**EXERCISE REQUIREMENTS:** Beginning with the first line below, please restate each line exactly, down to and including the line containing "decel : Nat".

**Saved entries:**

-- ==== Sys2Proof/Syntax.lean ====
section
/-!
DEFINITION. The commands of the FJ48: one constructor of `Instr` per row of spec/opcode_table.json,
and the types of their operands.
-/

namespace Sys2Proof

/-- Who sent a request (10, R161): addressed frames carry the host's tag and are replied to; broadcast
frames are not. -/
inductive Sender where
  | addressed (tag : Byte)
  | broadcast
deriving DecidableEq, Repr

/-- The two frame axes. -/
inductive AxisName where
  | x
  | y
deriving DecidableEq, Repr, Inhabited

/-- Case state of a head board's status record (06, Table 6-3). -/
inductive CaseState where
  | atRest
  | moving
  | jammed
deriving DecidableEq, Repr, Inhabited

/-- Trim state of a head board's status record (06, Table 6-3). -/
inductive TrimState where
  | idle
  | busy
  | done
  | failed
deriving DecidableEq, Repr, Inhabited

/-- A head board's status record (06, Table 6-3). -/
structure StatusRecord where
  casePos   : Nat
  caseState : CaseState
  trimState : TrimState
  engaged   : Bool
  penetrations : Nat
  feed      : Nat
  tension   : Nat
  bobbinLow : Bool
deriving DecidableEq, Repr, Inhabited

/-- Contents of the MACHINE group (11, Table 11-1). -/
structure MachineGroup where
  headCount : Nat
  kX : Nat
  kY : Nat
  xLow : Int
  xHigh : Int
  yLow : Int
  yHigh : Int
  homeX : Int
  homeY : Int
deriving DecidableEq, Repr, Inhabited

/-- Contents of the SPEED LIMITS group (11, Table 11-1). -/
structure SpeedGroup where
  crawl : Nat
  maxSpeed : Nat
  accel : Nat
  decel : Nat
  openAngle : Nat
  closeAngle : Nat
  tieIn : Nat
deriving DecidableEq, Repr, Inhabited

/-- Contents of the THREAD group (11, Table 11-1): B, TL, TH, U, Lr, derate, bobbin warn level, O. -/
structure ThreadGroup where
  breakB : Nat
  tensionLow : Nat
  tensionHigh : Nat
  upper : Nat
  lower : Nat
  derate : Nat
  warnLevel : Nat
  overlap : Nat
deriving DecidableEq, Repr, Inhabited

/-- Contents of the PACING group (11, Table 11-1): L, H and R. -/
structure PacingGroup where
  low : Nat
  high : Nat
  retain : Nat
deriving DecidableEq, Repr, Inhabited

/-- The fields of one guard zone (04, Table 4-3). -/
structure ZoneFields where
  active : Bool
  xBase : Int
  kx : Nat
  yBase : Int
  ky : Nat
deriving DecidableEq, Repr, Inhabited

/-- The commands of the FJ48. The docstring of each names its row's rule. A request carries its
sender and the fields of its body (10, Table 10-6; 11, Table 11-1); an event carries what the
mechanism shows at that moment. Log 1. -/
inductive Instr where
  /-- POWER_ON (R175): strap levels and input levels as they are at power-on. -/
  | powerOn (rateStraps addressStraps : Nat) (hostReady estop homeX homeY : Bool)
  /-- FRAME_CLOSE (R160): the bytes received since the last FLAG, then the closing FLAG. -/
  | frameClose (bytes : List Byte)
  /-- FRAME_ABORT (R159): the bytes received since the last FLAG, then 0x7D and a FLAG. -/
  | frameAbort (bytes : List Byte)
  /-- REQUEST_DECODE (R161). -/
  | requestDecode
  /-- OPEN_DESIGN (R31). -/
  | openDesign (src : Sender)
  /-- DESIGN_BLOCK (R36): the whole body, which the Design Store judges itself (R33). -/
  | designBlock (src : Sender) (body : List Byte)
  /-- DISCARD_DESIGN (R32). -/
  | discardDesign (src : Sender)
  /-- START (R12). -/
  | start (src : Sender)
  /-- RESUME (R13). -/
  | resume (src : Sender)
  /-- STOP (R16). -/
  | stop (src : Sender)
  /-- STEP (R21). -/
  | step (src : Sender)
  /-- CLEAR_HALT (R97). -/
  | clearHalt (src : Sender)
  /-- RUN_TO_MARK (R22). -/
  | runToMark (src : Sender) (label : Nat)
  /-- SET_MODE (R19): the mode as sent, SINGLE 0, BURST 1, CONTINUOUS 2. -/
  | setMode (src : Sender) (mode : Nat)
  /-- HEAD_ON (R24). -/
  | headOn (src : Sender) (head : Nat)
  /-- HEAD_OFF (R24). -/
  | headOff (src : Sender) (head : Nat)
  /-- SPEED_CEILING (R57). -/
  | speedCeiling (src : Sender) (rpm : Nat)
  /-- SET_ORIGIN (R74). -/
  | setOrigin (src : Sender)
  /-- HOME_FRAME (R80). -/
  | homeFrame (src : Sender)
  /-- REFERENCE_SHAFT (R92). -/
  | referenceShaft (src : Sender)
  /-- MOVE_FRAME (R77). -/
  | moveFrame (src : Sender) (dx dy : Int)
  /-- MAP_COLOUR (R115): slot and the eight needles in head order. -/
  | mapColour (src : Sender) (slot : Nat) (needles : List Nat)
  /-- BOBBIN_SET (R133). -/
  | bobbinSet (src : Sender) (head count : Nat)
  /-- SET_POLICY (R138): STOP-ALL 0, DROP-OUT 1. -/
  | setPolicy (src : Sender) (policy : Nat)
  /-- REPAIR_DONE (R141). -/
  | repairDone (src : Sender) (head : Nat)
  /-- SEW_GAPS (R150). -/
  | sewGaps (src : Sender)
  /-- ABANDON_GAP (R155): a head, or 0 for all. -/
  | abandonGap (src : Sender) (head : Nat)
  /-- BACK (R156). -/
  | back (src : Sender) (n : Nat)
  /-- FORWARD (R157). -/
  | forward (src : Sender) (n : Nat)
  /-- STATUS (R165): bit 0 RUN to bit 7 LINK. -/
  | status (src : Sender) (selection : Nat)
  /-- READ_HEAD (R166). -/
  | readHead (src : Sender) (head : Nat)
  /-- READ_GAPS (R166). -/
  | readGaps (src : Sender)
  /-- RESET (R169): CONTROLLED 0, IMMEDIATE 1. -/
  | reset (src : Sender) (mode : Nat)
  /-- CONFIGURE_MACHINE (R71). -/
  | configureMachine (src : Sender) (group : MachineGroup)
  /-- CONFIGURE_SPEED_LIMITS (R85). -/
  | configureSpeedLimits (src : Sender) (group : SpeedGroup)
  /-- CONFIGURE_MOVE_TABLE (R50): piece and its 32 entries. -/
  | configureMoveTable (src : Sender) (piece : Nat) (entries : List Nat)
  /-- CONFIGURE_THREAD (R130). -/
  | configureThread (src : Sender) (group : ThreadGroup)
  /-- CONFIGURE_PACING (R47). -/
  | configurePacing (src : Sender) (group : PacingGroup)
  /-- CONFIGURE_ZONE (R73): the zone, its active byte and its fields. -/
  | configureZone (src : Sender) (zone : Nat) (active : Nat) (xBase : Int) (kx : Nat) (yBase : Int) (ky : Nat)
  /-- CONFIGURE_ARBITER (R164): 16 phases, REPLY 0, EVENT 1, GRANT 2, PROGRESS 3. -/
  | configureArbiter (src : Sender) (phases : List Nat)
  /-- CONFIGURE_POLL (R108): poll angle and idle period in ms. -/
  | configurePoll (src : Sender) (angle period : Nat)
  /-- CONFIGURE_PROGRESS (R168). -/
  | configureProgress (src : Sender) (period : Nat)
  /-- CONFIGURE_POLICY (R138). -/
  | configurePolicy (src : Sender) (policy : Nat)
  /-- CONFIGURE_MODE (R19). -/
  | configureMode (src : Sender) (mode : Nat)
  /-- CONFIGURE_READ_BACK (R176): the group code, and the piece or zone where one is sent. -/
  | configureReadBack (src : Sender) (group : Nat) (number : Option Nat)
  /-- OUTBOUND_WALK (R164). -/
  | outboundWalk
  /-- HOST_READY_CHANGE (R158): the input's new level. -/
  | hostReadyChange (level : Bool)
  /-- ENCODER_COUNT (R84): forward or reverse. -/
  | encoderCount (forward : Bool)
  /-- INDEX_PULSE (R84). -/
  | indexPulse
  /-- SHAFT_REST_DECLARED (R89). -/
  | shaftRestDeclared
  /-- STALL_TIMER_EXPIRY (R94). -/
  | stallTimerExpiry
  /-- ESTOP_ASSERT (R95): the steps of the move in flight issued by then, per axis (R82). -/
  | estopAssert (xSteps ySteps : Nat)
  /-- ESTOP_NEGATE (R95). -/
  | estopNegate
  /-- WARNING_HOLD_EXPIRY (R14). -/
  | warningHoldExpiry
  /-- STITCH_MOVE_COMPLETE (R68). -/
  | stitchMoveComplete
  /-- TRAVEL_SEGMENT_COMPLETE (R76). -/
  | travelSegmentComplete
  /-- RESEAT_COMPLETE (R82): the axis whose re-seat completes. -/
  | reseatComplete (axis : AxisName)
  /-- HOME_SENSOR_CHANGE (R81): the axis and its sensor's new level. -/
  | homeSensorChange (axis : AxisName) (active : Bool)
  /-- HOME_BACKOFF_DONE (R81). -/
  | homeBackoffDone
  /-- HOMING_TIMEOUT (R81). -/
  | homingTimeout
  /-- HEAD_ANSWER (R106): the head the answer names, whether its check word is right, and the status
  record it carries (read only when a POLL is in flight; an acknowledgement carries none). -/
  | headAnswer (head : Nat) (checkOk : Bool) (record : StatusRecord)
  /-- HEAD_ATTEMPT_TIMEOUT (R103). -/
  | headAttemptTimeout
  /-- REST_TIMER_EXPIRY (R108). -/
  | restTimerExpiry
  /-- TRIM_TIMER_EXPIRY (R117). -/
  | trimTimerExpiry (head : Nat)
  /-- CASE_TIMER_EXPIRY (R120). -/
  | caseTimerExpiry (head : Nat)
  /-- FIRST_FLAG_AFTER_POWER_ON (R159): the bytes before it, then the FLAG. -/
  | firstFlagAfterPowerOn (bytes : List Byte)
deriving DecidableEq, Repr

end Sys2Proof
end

**YOUR RESPONSE:**
-- ==== Sys2Proof/Syntax.lean ====
section
/-!
DEFINITION. The commands of the FJ48: one constructor of `Instr` per row of spec/opcode_table.json,
and the types of their operands.
-/

namespace Sys2Proof

/-- Who sent a request (10, R161): addressed frames carry the host's tag and are replied to; broadcast
frames are not. -/
inductive Sender where
  | addressed (tag : Byte)
  | broadcast
deriving DecidableEq, Repr

/-- The two frame axes. -/
inductive AxisName where
  | x
  | y
deriving DecidableEq, Repr, Inhabited

/-- Case state of a head board's status record (06, Table 6-3). -/
inductive CaseState where
  | atRest
  | moving
  | jammed
deriving DecidableEq, Repr, Inhabited

/-- Trim state of a head board's status record (06, Table 6-3). -/
inductive TrimState where
  | idle
  | busy
  | done
  | failed
deriving DecidableEq, Repr, Inhabited

/-- A head board's status record (06, Table 6-3). -/
structure StatusRecord where
  casePos   : Nat
  caseState : CaseState
  trimState : TrimState
  engaged   : Bool
  penetrations : Nat
  feed      : Nat
  tension   : Nat
  bobbinLow : Bool
deriving DecidableEq, Repr, Inhabited

/-- Contents of the MACHINE group (11, Table 11-1). -/
structure MachineGroup where
  headCount : Nat
  kX : Nat
  kY : Nat
  xLow : Int
  xHigh : Int
  yLow : Int
  yHigh : Int
  homeX : Int
  homeY : Int
deriving DecidableEq, Repr, Inhabited

/-- Contents of the SPEED LIMITS group (11, Table 11-1). -/
structure SpeedGroup where
  crawl : Nat
  maxSpeed : Nat
  accel : Nat
  decel : Nat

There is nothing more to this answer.